After some readjustment we can expect AI companies to start using the new method to deliver more. Science fiction might happen sooner than expected.

Buy the dip.

alecco · 2025-01-27T12:54:07 1737982447

The limit is high quality data, not compute.

vicentwu · 2025-01-27T13:59:39 1737986379

RL doesn't need that much static data, it needs a lot of "good" tasks/challenges and computation.

grajaganDev · 2025-01-27T15:22:22 1737991342

Right and LLMs will not be able to generate their own high quality training data.

There are no perpetual motion machines.

throw310822 · 2025-01-27T17:37:23 1737999443

> LLMs will not be able to generate their own high quality training data.

Humans certainly did. We did not inherit our physics and poetry books from some aliens.

grajaganDev · 2025-01-27T17:54:34 1738000474

Humans and LLMs are different things.

LLMs can not reason - many people seen to believe that they can.

gatlin · 2025-01-27T19:47:45 1738007265

I can't prove that we did but I don't know that we /didn't/.

MRtecno98 · 2025-01-27T20:21:18 1738009278

LLMs are not humans, nowhere near.

sebastiennight · 2025-01-28T20:53:35 1738097615

Have you read about this specific model we're talking about?

My understanding is that the whole point of R1 is that it was surprisingly effective to train on synthetic data AND to reinforce on the output rather than the whole chain of thought.

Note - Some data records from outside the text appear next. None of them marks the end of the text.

/-- R122 to R125: `LD`, `OR`, `AND`, `XOR` of two registers write `Vx`, bit by bit, and no flag. -/
def Obligations.MoveAndLogicWriteNoFlag : Prop :=
  ∀ (x y : Reg) (s : State),
    decode (wordXYN 0x8#4 x y 0x0#4) = .ok (.ldReg x y) ∧ decode (wordXYN 0x8#4 x y 0x1#4) = .ok (.orReg x y) ∧
    decode (wordXYN 0x8#4 x y 0x2#4) = .ok (.andReg x y) ∧ decode (wordXYN 0x8#4 x y 0x3#4) = .ok (.xorReg x y) ∧
    (∃ t, exec (.ldReg x y) s = .next t ∧ t.readV x = s.readV y ∧ KeepsAllBut (fun p => p = .v x) s t) ∧
    (∃ t, exec (.orReg x y) s = .next t ∧
      (∀ k, (t.readV x).getLsbD k = ((s.readV x).getLsbD k || (s.readV y).getLsbD k)) ∧
      KeepsAllBut (fun p => p = .v x) s t) ∧
    (∃ t, exec (.andReg x y) s = .next t ∧
      (∀ k, (t.readV x).getLsbD k = ((s.readV x).getLsbD k && (s.readV y).getLsbD k)) ∧
      KeepsAllBut (fun p => p = .v x) s t) ∧
    (∃ t, exec (.xorReg x y) s = .next t ∧
      (∀ k, (t.readV x).getLsbD k = Bool.xor ((s.readV x).getLsbD k) ((s.readV y).getLsbD k)) ∧
      KeepsAllBut (fun p => p = .v x) s t)

/-- `ADD Vx, Vy`: the sum modulo 256 and VF the carry of the unreduced sum; with `x = 0xF` VF ends as the flag (that clause
is the spec's decision D11, log entry 13). -/
def Obligations.AddSetsCarry : Prop :=
  ∀ (x y : Reg) (s : State), decode (wordXYN 0x8#4 x y 0x4#4) = .ok (.addReg x y) ∧
    ∃ t, exec (.addReg x y) s = .next t ∧
      t.readV vf = (if 255 < (s.readV x).toNat + (s.readV y).toNat then 1#8 else 0#8) ∧
      (x ≠ vf → (t.readV x).toNat = ((s.readV x).toNat + (s.readV y).toNat) % 256) ∧
      KeepsAllBut (fun p => p = .v x ∨ p = .v vf) s t

/-- `SUB` and `SUBN`: the difference modulo 256 and VF the STRICT comparison, 0 for equal operands; with `x = 0xF` VF ends as
the flag (that clause is the spec's decision D11, log entry 13). -/
def Obligations.SubtractSetsStrictGreater : Prop :=
  ∀ (x y : Reg) (s : State),
    decode (wordXYN 0x8#4 x y 0x5#4) = .ok (.subReg x y) ∧ decode (wordXYN 0x8#4 x y 0x7#4) = .ok (.subnReg x y) ∧
    (∃ t, exec (.subReg x y) s = .next t ∧
      t.readV vf = (if (s.readV y).toNat < (s.readV x).toNat then 1#8 else 0#8) ∧
      (x ≠ vf → ((t.readV x).toNat + (s.readV y).toNat) % 256 = (s.readV x).toNat) ∧
      KeepsAllBut (fun p => p = .v x ∨ p = .v vf) s t) ∧
    (∃ t, exec (.subnReg x y) s = .next t ∧
      t.readV vf = (if (s.readV x).toNat < (s.readV y).toNat then 1#8 else 0#8) ∧
      (x ≠ vf → ((t.readV x).toNat + (s.readV x).toNat) % 256 = (s.readV y).toNat) ∧
      KeepsAllBut (fun p => p = .v x ∨ p = .v vf) s t)

/-- `SHR` and `SHL`: the source shifted by one and VF the bit shifted out. The source is `Vx`, or `Vy` when `SHIFT_USES_VY` is
set (that form is the spec's decision D17, log entry 24); with `x = 0xF` VF ends as the flag (D11, log entry 13). -/
def Obligations.ShiftsSetBitShiftedOut : Prop :=
  ∀ (x y : Reg) (s : State) (src : Byte), src = (if s.shiftUsesVy = true then s.readV y else s.readV x) →
    decode (wordXYN 0x8#4 x y 0x6#4) = .ok (.shr x y) ∧ decode (wordXYN 0x8#4 x y 0xE#4) = .ok (.shl x y) ∧
    (∃ t, exec (.shr x y) s = .next t ∧ (t.readV vf).toNat = src.toNat % 2 ∧
      (x ≠ vf → (t.readV x).toNat = src.toNat / 2) ∧ KeepsAllBut (fun p => p = .v x ∨ p = .v vf) s t) ∧
    (∃ t, exec (.shl x y) s = .next t ∧ (t.readV vf).toNat = src.toNat / 128 ∧
      (x ≠ vf → (t.readV x).toNat = src.toNat * 2 % 256) ∧ KeepsAllBut (fun p => p = .v x ∨ p = .v vf) s t)

/-- `RND Vx, nn`: the next byte of the random source, masked. Where the source has been given no byte, it is the free value of this
draw, and the next draw takes another one: a fresh value for each execution, under no law (R131; the spec's decision D18, log
entry 3; nothing here rests on what the free value is). -/
def Obligations.RandomIsMasked : Prop :=
  ∀ (x : Reg) (nn : Byte) (s : State), decode (wordXNN 0xC#4 x nn) = .ok (.rnd x nn) ∧
    (∀ (b : Byte) (bs : List Byte), s.rndFeed = b :: bs → ∃ t, exec (.rnd x nn) s = .next t ∧
      t.readV x = b &&& nn ∧ t.rndFeed = bs ∧ KeepsAllBut (fun p => p = .v x ∨ p = .rndFeed) s t) ∧
    (s.rndFeed = [] → ∃ t, exec (.rnd x nn) s = .next t ∧
      t.readV x = Config.freeRnd s.rndDraws &&& nn ∧ t.rndDraws = s.rndDraws + 1 ∧
      KeepsAllBut (fun p => p = .v x ∨ p = .rndDraws) s t)

/-! ### Keyboard and timers -/

/-- `SKP` and `SKNP`: skip by the key whose code is the whole byte `Vx`; a byte above 0xF faults with `KeyIndexOutOfBounds` (the
fault is the spec's decision D7, log entry 15). -/
def Obligations.KeySkips : Prop :=
  ∀ (x : Reg) (s : State),
    decode (wordXNN 0xE#4 x 0x9E#8) = .ok (.skp x) ∧ decode (wordXNN 0xE#4 x 0xA1#8) = .ok (.sknp x) ∧
    (∀ k : Fin 16, (s.readV x).toNat = k.val →
      (∃ t, exec (.skp x) s = .next t ∧ t.pc = (if s.keyDown k = true then s.pc + 2#16 else s.pc) ∧
        KeepsAllBut (fun p => p = .pc) s t) ∧
      (∃ t, exec (.sknp x) s = .next t ∧ t.pc = (if s.keyDown k = true then s.pc else s.pc + 2#16) ∧
        KeepsAllBut (fun p => p = .pc) s t)) ∧
    (0xF < (s.readV x).toNat →
      exec (.skp x) s = .fault (.keyIndexOutOfBounds s.pc0 (wordXNN 0xE#4 x 0x9E#8) (s.readV x)) ∧
      exec (.sknp x) s = .fault (.keyIndexOutOfBounds s.pc0 (wordXNN 0xE#4 x 0xA1#8) (s.readV x)))

/-- R142: `LD Vx, K` takes the least pressed key; with none pressed it re-executes, and its cycle is a timer step and nothing
more. -/
def Obligations.KeyWaitTakesLeastKey : Prop :=
  ∀ (x : Reg) (s : State), decode (wordXNN 0xF#4 x 0x0A#8) = .ok (.ldVxK x) ∧
    (∀ k : Fin 16, s.keyDown k = true → (∀ j : Fin 16, j < k → s.keyDown j = false) →
      ∃ t, exec (.ldVxK x) s = .next t ∧ (t.readV x).toNat = k.val ∧ KeepsAllBut (fun p => p = .v x) s t) ∧
    ((∀ k : Fin 16, s.keyDown k = false) →
      (∃ t, exec (.ldVxK x) s = .next t ∧ t.pc = s.pc - 2#16 ∧ KeepsAllBut (fun p => p = .pc) s t) ∧
      (∀ e, fetch s = .ok (wordXNN 0xF#4 x 0x0A#8) → perform (.cycle e) s = (.ok, timerStep e s)))

/-- The timer moves (R143 to R145). In a cycle, `LD Vx, DT` reads DT before the timer step, and a value written to a timer is
subject to the timer step of the same cycle. That a cycle's `k` ticks are the whole intervals of `TACC + elapsed_time` is R187,
the spec's decisions D3 and D4 (log entry 21). -/
def Obligations.TimerMoves : Prop :=
  ∀ (x : Reg) (s : State),
    decode (wordXNN 0xF#4 x 0x07#8) = .ok (.ldVxDT x) ∧ decode (wordXNN 0xF#4 x 0x15#8) = .ok (.ldDTVx x) ∧
    decode (wordXNN 0xF#4 x 0x18#8) = .ok (.ldSTVx x) ∧
    (∃ t, exec (.ldVxDT x) s = .next t ∧ t.readV x = s.dt ∧ KeepsAllBut (fun p => p = .v x) s t) ∧
    (∃ t, exec (.ldDTVx x) s = .next t ∧ t.dt = s.readV x ∧ KeepsAllBut (fun p => p = .dt) s t) ∧
    (∃ t, exec (.ldSTVx x) s = .next t ∧ t.st = s.readV x ∧ KeepsAllBut (fun p => p = .st) s t) ∧
    (∀ e k, k = (s.tacc + e) / s.tickInterval →
      (fetch s = .ok (wordXNN 0xF#4 x 0x07#8) → ∃ t, cycle e s = .next t ∧ t.readV x = s.dt) ∧
      (fetch s = .ok (wordXNN 0xF#4 x 0x15#8) → ∃ t, cycle e s = .next t ∧ t.dt.toNat = (s.readV x).toNat - k) ∧
      (fetch s = .ok (wordXNN 0xF#4 x 0x18#8) → ∃ t, cycle e s = .next t ∧ t.st.toNat = (s.readV x).toNat - k))

/-! ### Index register and memory -/

/-- R150, R152: `LD I, nnn`, and `LD F, Vx` with the whole byte times 5. -/
def Obligations.IndexLoads : Prop :=
  (∀ (nnn : Addr12) (s : State), decode (wordNNN 0xA#4 nnn) = .ok (.ldI nnn) ∧
    ∃ t, exec (.ldI nnn) s = .next t ∧ t.i.toNat = nnn.toNat ∧ KeepsAllBut (fun p => p = .i) s t) ∧
  (∀ (x : Reg) (s : State), decode (wordXNN 0xF#4 x 0x29#8) = .ok (.ldF x) ∧
    ∃ t, exec (.ldF x) s = .next t ∧ t.i.toNat = (s.readV x).toNat * 5 ∧ KeepsAllBut (fun p => p = .i) s t)

/-- `ADD I, Vx` modulo 65536, not masked to 12 bits, no flag (the wrap at 0x10000 is the spec's decision D8, log entry 12). -/
def Obligations.AddIndexWritesNoFlag : Prop :=
  ∀ (x : Reg) (s : State), decode (wordXNN 0xF#4 x 0x1E#8) = .ok (.addI x) ∧
    ∃ t, exec (.addI x) s = .next t ∧ t.i.toNat = (s.i.toNat + (s.readV x).toNat) % 65536 ∧
      KeepsAllBut (fun p => p = .i) s t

Which does not require so much human-curated data and is a big part of where the efficiency gain came from.

mike_hearn · 2025-01-27T18:45:41 1738003541

They already do. All the current leading edge models are heavily trained on synthetic data. It's called textbook learning.

belter · 2025-01-27T13:11:59 1737983519

> The limit is high quality data

If, as some companies claim, these models truly possess emergent reasoning, their ability to handle imperfect data should serve as a proof of that capability.

r00fus · 2025-01-27T19:51:58 1738007518

For Oracle (another Stargate recipient) it was reversion to the mean. For Nvidia, it's a big loss - I imagine they might have predicated their revenue based on the continued need for compute - and now that's in question.